*** Data provided ***

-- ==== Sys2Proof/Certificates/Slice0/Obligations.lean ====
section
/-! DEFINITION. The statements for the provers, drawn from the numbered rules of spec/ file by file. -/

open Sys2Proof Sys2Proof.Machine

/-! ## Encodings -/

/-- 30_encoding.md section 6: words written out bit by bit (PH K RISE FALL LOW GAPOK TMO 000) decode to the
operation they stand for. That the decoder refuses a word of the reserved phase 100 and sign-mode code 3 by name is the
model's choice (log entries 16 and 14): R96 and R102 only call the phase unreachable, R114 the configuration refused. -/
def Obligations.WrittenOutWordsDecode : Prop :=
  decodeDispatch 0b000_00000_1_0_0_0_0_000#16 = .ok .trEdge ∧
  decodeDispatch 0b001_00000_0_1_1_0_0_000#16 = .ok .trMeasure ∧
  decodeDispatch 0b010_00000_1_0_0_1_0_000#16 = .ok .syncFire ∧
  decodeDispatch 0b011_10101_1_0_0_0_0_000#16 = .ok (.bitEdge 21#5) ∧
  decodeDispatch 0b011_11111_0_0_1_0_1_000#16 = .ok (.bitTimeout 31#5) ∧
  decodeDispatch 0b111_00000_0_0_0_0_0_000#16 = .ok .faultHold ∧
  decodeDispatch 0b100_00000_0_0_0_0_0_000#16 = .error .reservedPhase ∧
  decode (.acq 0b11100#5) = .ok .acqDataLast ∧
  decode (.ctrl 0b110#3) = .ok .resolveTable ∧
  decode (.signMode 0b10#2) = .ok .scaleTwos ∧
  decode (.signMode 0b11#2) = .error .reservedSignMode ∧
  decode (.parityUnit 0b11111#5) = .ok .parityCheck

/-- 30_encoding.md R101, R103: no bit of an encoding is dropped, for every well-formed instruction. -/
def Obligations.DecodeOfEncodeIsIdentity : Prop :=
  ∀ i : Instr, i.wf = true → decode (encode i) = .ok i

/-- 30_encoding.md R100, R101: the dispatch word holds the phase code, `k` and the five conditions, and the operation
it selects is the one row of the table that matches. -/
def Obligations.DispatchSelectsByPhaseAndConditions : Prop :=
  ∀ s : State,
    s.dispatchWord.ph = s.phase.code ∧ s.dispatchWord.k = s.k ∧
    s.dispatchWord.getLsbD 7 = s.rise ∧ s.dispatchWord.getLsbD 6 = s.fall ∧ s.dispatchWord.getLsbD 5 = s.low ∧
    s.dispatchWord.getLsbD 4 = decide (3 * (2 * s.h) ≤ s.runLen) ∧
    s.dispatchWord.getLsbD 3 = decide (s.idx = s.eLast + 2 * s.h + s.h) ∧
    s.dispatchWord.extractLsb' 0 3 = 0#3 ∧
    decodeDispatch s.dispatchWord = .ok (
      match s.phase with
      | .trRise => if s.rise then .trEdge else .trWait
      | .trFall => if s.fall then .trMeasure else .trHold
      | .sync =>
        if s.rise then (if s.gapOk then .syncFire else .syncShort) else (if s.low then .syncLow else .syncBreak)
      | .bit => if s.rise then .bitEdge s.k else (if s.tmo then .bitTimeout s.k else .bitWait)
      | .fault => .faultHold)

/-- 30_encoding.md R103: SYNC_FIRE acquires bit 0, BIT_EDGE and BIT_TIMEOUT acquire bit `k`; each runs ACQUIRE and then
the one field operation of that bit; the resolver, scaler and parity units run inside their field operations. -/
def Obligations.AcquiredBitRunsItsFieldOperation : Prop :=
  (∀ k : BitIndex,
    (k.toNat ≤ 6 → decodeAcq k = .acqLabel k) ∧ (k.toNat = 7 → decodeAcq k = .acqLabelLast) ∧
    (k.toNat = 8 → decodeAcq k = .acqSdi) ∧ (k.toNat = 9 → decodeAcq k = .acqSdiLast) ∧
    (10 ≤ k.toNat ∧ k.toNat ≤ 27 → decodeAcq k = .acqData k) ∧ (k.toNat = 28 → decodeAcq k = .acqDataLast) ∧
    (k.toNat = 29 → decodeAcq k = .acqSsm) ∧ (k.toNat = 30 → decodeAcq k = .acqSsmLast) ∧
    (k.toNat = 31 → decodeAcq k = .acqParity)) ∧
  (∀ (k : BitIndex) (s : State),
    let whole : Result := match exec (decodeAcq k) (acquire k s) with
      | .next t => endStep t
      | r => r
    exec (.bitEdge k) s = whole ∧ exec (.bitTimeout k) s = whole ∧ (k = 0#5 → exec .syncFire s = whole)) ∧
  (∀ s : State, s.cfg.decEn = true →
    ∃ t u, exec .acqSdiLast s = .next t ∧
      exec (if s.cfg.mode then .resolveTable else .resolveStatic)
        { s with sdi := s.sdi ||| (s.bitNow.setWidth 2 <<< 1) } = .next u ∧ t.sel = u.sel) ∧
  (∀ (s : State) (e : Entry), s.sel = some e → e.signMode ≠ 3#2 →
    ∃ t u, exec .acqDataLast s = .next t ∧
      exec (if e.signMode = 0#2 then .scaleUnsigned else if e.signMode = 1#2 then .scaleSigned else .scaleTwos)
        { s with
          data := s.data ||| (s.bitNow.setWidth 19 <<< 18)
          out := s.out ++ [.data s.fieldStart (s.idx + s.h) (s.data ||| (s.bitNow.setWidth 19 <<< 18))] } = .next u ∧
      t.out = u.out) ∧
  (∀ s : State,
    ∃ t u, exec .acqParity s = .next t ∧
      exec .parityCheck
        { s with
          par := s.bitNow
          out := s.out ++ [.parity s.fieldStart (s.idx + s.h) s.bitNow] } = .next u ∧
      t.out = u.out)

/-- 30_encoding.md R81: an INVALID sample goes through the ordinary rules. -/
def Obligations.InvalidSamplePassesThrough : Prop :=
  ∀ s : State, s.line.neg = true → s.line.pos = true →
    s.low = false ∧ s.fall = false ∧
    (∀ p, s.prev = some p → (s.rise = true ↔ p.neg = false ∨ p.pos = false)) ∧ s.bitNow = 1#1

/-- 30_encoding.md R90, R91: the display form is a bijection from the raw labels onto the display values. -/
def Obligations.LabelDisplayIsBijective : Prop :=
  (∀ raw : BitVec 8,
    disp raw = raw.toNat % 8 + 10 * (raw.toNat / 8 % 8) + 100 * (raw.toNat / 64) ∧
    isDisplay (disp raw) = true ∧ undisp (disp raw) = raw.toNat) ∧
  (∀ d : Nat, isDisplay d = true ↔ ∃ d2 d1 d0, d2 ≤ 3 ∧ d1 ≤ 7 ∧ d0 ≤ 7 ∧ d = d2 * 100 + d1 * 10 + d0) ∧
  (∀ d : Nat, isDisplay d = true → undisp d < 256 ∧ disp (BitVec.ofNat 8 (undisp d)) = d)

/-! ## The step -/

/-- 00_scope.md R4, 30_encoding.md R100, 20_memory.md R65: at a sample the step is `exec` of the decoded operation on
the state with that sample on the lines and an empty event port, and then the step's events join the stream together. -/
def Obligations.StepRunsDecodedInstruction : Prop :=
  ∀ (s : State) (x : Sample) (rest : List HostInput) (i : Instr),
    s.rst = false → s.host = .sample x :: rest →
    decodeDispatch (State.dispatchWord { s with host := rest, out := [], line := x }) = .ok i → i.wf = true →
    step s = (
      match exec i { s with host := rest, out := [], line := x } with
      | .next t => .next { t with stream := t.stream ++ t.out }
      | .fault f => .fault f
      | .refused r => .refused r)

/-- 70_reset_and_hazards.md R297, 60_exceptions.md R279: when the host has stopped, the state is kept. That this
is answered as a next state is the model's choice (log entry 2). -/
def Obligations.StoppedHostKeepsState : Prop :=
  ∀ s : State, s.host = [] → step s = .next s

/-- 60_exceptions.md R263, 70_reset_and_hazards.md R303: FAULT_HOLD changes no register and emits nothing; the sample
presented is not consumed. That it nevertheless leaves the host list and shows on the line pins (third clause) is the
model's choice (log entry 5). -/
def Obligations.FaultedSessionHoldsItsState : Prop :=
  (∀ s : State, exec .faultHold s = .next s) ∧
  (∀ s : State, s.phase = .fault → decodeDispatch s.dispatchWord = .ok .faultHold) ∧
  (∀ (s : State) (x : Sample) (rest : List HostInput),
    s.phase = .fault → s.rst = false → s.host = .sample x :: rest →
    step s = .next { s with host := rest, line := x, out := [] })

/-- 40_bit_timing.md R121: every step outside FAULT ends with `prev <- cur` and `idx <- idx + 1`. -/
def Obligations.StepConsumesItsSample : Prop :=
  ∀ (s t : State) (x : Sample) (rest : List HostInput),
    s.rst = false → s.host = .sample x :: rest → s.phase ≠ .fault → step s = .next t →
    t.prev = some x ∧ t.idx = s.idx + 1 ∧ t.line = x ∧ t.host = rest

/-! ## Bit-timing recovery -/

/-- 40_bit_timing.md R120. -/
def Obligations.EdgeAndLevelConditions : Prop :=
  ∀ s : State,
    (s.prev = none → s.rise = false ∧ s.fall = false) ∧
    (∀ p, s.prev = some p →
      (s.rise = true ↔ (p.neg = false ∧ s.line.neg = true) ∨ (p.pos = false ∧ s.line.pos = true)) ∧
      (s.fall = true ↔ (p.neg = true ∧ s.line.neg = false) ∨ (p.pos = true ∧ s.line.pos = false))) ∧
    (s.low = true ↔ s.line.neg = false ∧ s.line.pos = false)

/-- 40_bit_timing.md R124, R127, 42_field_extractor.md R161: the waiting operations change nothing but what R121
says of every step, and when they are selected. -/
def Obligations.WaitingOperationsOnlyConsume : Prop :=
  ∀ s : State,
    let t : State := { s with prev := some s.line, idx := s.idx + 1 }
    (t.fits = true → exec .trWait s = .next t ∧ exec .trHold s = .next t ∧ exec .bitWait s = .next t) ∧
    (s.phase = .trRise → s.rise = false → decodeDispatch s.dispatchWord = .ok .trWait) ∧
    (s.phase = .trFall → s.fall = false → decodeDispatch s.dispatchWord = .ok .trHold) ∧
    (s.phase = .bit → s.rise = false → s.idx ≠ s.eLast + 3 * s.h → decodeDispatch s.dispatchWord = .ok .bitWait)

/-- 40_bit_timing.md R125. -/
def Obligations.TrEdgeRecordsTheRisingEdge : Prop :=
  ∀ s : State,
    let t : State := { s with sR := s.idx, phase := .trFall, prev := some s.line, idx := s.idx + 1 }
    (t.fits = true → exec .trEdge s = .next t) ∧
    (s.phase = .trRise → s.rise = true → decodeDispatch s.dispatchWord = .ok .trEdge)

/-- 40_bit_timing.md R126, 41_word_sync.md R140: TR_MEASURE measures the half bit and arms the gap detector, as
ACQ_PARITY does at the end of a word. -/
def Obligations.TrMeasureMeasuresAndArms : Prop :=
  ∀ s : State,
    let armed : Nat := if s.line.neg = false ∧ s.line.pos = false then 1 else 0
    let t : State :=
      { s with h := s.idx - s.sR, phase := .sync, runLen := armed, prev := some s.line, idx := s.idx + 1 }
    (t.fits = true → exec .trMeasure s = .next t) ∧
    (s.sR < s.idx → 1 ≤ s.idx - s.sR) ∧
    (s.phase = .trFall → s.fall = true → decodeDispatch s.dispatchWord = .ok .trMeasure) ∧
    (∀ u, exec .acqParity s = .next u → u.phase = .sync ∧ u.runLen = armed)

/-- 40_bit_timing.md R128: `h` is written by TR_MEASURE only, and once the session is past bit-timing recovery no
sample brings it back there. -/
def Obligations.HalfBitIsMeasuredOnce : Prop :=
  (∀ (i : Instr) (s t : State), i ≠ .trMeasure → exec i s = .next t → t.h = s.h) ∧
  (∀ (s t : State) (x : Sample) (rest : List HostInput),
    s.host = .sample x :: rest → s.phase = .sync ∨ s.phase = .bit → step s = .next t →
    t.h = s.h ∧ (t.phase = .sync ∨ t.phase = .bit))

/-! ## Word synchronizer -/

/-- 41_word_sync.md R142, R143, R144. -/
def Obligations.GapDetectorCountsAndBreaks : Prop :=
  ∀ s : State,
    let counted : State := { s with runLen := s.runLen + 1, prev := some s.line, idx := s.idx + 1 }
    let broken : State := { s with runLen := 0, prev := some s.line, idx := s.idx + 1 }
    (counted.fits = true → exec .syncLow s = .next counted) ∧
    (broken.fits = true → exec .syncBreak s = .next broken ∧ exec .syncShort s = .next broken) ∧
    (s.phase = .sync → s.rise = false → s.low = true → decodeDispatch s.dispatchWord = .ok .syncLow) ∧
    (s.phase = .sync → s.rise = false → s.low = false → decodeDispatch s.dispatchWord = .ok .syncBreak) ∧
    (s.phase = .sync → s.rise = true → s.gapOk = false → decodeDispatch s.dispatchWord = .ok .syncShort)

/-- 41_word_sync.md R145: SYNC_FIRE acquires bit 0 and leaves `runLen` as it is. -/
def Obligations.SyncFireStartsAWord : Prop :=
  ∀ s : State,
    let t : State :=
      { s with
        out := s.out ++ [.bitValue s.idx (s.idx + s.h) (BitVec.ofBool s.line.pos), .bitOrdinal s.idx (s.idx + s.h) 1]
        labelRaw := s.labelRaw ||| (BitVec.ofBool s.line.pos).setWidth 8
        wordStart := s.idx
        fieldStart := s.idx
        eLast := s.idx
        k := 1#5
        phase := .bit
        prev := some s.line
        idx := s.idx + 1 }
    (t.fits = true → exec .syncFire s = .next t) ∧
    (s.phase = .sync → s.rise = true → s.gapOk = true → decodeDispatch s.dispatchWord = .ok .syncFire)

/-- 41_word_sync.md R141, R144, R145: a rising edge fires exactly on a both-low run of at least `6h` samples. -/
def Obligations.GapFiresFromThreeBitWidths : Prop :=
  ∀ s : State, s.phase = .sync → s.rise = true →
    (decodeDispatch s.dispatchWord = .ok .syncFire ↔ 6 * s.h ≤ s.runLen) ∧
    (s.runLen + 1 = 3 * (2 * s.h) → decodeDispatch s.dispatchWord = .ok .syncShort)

*** End of Data provided ***

Your task: Exact duplication is required for the lines above, from the line that contains "then .trEdge else .trWait" to the line that contains "ACQUIRE and then", inclusive; omit all others.

Exercise result:
      | .trRise => if s.rise then .trEdge else .trWait
      | .trFall => if s.fall then .trMeasure else .trHold
      | .sync =>
        if s.rise then (if s.gapOk then .syncFire else .syncShort) else (if s.low then .syncLow else .syncBreak)
      | .bit => if s.rise then .bitEdge s.k else (if s.tmo then .bitTimeout s.k else .bitWait)
      | .fault => .faultHold)

/-- 30_encoding.md R103: SYNC_FIRE acquires bit 0, BIT_EDGE and BIT_TIMEOUT acquire bit `k`; each runs ACQUIRE and then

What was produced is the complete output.